A production-quality trade execution system that minimizes slippage on large cryptocurrency orders using reinforcement learning. Trained on 7.5M bars of real Binance market data across 3 assets, evaluated walk-forward on fully out-of-sample 2024 data, and validated against 98M real tick-level trades.

CS5130 - Programming and Data Processing for AI | Spring 2026 | Northeastern University


Results

Strategy Comparison (50 BTC, 500 simulations)

Strategy Cost ($) vs TWAP
Immediate $370.29 -1,734%
TWAP $20.20 baseline
VWAP $15.09 +25.3%
A-C (λ=0.5) $20.20 +0.0%
ML Agent (ours) $11.29 +44.1%

Multi-Asset Out-of-Sample (50 BTC, 2024 H2)
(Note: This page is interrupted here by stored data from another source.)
-- ==== Sys2Proof/Config.lean ====
section
/-! DEFINITION. What the spec leaves open. Every constant here is opaque and has no body: no proof can see a value of it, so
a statement holds whatever the value is. A free value that differs from use to use is applied to the draw counter that the
state holds (State.draws), which each use advances. -/
namespace Sys2Proof.Config

/-- The boot ROM's contents: the spec gives its services, not its words (log 3). -/
opaque bootRom : Nat → BitVec 24
/-- The word the n-th open draw returns (log 2). -/
opaque freeWord : Nat → BitVec 24
/-- The octet the n-th open draw returns (log 2). -/
opaque freeOctet : Nat → BitVec 8
/-- The yes or no the n-th open draw returns (log 2). -/
opaque freeBool : Nat → Bool
/-- The number the n-th open draw returns (log 2). -/
opaque freeNat : Nat → Nat
/-- The signed number the n-th open draw returns (log 2). -/
opaque freeInt : Nat → Int
/-- A value times a twiddle factor of a CP1 transform, other than the exact ones 1, -i and i: the spec gives the transform and not how a
product is rounded (R323, log 22). Arguments: inverse, the values of the stage, the factor's index, the value. -/
opaque twiddle : Bool → Nat → Nat → Int × Int → Int × Int
/-- Whether a CP1 transform's scaling by 1/2 rounds an odd value up (R323, log 22). -/
opaque roundUp : Int → Bool

/-- Heroft's internal group delays by bank offset (R140): ITV980_TABLES.TXT is not among the spec's files (log 7). -/
opaque groupDelay : Nat → BitVec 24
/-- Heroft's OUI (R470), likewise (log 7). -/
opaque oui : BitVec 24

/-- The LDPC base matrices of R152 by rate, row and column, a shift for Z = 96 or none for a zero block:
ITV980_LDPC_BASE.TXT is not among the spec's files (log 91). -/
opaque ldpcBase : Nat → Nat → Nat → Option Nat

/-- The frame-format descriptor that sounding frames are built from, which no rule names (log 9). -/
opaque soundDesc : Nat

/-- The frame-format descriptor of the frames that carry tone-map feedback, which no rule names (log 9). -/
opaque feedbackDesc : Nat

/-- The word in which an entry's w11 keeps a sounding policy, an encoding that the spec does not give (log 129). -/
opaque soundWord : Nat → BitVec 24

/-- What an engine takes for a word of memory that it cannot correct: by address, errors and stored word (R350, log 69). -/
opaque badWord : Nat → BitVec 32 → BitVec 24 → BitVec 24

/-- What a flash word of undefined contents reads as: by draw and address (R366, R371, log 69). -/
opaque openFlash : Nat → Nat → BitVec 24

end Sys2Proof.Config
end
Asset vs TWAP Win Rate vs VWAP
BTCUSDT +10.2 bps 75% -0.6 bps
ETHUSDT +0.6 bps 65% -0.8 bps
SOLUSDT -0.2 bps 12% -0.03 bps
Average +3.5 bps -0.5 bps

At 50 BTC ($2.5M), saving 10.2 bps on BTCUSDT = **$940 per order**. Over 1,000 orders = $940,000 saved.


Problem

When a hedge fund needs to buy 50 BTC, executing it all at once moves the price against them - this is called slippage or market impact. The cost increases nonlinearly with order size: each additional BTC costs more than the last because you're consuming progressively deeper levels of the order book.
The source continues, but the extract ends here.